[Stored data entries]
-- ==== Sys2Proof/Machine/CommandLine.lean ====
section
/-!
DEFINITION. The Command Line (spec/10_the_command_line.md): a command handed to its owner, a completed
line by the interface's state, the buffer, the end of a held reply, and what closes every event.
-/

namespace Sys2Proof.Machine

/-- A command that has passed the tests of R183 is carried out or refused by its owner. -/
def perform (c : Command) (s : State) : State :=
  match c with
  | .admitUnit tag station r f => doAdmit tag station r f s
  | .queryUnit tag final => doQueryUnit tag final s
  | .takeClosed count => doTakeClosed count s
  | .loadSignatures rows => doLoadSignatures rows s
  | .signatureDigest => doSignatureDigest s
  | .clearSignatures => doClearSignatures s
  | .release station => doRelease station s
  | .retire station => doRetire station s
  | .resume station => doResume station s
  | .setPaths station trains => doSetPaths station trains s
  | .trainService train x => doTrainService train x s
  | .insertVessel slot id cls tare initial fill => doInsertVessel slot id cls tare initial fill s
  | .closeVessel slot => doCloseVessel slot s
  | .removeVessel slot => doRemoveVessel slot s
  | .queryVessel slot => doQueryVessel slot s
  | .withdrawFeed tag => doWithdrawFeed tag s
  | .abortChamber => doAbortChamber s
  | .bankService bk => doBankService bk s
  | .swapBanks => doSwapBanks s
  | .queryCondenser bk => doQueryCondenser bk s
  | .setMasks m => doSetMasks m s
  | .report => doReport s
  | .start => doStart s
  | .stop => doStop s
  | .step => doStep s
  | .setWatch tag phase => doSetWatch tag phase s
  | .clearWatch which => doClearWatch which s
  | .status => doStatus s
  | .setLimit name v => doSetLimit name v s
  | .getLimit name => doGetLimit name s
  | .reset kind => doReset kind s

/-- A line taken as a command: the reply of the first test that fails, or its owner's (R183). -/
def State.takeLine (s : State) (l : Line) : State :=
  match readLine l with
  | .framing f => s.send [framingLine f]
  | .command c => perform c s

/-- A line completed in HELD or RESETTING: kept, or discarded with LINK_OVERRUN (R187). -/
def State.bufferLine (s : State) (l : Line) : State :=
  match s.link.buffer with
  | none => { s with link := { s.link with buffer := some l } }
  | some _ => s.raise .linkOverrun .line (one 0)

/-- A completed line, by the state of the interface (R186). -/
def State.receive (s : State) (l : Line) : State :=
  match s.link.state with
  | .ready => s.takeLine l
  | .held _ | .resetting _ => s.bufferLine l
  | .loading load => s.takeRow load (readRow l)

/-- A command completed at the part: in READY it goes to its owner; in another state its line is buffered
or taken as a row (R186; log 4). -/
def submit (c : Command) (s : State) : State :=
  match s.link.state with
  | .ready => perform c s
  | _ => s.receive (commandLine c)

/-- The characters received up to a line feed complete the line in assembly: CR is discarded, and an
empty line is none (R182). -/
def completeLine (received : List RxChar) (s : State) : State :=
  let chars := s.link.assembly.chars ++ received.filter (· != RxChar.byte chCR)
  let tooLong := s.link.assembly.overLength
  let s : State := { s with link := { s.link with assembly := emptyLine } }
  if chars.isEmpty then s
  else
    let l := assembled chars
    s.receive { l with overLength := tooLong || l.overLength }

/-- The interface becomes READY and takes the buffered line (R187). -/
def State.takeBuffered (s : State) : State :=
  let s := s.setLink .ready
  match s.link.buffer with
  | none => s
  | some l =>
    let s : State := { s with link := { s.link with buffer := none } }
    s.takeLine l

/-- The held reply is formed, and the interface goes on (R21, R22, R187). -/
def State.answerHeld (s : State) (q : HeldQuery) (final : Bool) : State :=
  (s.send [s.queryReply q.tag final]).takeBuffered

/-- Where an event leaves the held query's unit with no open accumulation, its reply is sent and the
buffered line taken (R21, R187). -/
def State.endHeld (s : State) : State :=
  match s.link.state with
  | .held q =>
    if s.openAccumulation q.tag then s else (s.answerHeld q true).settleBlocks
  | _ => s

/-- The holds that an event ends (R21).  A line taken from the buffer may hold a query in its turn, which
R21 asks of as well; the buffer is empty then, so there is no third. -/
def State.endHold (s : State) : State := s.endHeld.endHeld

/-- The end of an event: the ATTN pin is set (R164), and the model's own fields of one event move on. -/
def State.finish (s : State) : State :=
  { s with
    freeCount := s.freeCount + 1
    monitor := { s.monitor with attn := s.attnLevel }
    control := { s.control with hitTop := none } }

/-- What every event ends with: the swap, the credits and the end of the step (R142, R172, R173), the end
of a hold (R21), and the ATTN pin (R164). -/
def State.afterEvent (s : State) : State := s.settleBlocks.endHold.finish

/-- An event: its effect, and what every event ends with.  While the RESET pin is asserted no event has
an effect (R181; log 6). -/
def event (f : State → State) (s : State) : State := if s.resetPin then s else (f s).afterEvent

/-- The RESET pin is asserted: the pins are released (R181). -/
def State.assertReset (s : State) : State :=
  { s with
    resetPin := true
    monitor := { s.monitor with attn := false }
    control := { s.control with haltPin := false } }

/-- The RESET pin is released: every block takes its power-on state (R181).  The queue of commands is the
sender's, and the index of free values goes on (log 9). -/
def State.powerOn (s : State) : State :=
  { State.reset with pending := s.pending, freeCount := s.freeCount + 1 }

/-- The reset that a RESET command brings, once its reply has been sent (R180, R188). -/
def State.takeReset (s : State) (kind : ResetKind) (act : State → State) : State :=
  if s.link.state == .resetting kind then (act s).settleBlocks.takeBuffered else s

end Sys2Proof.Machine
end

* * *

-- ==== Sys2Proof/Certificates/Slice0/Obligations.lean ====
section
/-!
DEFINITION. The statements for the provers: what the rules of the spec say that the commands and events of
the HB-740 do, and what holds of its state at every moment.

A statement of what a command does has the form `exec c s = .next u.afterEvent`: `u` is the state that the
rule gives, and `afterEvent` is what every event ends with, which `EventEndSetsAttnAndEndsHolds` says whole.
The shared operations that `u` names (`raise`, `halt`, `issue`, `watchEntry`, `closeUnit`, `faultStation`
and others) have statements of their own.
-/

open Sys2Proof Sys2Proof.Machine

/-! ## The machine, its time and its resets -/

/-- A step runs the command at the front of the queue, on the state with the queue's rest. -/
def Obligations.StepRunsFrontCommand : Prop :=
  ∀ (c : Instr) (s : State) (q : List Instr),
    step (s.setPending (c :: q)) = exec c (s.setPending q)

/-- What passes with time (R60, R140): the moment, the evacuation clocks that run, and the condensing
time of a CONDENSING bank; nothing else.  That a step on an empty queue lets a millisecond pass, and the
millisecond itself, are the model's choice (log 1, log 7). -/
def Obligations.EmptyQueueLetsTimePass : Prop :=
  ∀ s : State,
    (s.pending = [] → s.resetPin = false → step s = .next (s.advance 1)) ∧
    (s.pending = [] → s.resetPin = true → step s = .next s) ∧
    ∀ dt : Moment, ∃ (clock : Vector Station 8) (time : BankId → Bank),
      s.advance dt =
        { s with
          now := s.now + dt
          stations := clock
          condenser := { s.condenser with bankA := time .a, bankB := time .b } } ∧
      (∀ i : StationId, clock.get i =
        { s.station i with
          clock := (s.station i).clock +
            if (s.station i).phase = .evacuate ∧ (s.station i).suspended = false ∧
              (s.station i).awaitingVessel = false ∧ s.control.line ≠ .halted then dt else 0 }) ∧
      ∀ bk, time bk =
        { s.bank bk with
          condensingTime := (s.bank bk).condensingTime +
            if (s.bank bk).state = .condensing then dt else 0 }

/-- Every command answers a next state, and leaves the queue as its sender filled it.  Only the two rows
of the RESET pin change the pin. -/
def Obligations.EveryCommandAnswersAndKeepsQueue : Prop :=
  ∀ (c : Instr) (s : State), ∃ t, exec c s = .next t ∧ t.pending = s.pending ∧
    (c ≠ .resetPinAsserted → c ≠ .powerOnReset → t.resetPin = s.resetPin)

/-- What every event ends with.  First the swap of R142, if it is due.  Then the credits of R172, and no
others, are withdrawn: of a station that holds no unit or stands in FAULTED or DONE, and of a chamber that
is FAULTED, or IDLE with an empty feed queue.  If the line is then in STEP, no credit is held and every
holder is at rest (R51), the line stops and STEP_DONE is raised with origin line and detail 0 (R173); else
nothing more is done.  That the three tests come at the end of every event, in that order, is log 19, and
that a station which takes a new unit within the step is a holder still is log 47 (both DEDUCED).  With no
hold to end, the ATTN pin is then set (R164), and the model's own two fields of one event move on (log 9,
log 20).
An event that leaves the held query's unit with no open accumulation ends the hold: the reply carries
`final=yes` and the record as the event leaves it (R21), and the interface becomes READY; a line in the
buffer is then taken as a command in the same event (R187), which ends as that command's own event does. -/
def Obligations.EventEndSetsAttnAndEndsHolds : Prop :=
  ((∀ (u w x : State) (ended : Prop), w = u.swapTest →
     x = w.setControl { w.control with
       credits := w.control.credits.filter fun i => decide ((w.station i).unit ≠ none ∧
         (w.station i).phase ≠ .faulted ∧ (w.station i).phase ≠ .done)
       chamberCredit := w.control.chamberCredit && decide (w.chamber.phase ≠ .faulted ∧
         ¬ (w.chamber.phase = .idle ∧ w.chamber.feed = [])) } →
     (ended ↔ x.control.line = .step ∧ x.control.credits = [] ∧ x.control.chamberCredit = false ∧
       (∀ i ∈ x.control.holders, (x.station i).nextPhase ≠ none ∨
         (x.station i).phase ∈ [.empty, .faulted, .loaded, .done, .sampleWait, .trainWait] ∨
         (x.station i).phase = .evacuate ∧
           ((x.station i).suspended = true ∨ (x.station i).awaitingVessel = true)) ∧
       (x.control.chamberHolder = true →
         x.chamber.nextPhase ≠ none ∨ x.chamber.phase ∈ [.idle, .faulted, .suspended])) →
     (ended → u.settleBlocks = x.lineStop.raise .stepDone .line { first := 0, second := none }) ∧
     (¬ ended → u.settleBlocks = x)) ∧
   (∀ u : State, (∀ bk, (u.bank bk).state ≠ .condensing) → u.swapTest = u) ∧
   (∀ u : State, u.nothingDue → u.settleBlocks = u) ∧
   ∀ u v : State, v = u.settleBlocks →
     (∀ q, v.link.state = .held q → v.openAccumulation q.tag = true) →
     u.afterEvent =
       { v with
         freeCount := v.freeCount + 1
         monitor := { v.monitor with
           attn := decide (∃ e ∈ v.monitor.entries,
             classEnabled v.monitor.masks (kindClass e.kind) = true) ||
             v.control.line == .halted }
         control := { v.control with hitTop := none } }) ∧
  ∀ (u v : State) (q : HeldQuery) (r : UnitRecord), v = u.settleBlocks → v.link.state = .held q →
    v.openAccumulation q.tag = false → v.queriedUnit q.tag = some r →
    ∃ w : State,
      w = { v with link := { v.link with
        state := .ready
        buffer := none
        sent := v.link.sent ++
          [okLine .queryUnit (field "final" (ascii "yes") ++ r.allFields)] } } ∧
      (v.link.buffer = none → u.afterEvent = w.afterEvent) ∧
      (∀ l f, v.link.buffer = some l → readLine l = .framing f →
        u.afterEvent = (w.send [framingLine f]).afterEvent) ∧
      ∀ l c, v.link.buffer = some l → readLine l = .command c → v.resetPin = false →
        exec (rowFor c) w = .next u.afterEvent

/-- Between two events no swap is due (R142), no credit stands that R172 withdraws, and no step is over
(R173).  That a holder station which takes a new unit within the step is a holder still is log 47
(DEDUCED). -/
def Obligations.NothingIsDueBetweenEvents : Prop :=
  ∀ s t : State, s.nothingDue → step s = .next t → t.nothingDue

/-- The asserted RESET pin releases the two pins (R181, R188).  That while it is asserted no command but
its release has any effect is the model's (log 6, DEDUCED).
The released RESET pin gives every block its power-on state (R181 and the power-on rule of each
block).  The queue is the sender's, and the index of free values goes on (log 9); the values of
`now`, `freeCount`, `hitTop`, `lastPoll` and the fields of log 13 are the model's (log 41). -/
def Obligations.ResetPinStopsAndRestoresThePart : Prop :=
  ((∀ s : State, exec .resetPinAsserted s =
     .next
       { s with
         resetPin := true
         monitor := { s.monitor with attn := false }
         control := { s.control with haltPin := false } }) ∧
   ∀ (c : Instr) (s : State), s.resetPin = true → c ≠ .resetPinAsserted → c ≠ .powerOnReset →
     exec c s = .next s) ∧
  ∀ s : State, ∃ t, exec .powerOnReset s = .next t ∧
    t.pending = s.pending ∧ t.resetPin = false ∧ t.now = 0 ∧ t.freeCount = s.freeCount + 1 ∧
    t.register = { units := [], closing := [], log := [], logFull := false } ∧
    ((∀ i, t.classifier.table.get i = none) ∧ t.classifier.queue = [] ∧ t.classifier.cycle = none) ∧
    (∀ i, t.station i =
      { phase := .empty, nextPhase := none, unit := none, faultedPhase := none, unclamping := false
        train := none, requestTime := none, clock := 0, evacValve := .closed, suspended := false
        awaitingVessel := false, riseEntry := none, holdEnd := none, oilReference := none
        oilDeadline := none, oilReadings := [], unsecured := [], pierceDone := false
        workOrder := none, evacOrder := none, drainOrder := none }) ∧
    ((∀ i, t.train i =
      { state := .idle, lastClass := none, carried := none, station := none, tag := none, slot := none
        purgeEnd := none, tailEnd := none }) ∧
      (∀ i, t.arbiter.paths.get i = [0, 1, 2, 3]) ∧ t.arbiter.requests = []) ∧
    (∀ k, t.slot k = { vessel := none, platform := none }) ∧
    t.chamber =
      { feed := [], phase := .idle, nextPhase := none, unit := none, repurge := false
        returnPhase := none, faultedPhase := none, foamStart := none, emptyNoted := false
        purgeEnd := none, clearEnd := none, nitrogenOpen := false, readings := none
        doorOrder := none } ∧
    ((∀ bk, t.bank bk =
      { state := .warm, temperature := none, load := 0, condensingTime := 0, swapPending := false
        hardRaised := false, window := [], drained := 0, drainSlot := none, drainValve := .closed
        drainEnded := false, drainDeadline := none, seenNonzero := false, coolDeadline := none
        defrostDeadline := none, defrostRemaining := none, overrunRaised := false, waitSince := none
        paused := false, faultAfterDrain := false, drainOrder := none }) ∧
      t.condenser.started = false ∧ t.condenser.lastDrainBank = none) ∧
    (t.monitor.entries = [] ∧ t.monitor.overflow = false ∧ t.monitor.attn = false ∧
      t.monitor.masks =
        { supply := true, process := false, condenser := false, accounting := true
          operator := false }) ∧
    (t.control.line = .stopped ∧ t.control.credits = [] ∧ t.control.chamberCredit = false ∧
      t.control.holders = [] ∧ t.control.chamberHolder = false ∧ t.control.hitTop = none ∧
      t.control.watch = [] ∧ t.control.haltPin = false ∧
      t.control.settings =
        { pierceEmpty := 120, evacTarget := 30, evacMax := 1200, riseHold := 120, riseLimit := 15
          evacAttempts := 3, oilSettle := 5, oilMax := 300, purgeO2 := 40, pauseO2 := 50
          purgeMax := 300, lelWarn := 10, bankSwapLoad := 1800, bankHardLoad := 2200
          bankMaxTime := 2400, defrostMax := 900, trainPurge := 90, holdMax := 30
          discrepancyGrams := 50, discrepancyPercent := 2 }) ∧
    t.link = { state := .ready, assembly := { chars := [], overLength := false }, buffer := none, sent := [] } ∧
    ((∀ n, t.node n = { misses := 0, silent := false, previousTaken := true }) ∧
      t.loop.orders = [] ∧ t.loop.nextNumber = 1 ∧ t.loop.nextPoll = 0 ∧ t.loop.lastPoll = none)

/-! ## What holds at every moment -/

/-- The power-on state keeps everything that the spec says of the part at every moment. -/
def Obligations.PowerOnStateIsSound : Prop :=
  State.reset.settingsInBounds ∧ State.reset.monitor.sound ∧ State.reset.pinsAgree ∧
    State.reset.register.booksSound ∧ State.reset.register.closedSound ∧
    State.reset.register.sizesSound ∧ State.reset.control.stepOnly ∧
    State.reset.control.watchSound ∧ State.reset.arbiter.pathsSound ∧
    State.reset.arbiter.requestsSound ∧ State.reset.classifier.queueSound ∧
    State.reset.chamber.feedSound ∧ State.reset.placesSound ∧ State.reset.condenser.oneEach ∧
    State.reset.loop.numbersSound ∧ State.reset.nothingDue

- [Exercise brief]: Working from the records above, write out verbatim only the lines from the line containing "returnPhase := none, faultedPhase" through the line containing "hardRaised := false, window".

- [Response for this exercise]:
        returnPhase := none, faultedPhase := none, foamStart := none, emptyNoted := false
        purgeEnd := none, clearEnd := none, nitrogenOpen := false, readings := none
        doorOrder := none } ∧
    ((∀ bk, t.bank bk =
      { state := .warm, temperature := none, load := 0, condensingTime := 0, swapPending := false
        hardRaised := false, window := [], drained := 0, drainSlot := none, drainValve := .closed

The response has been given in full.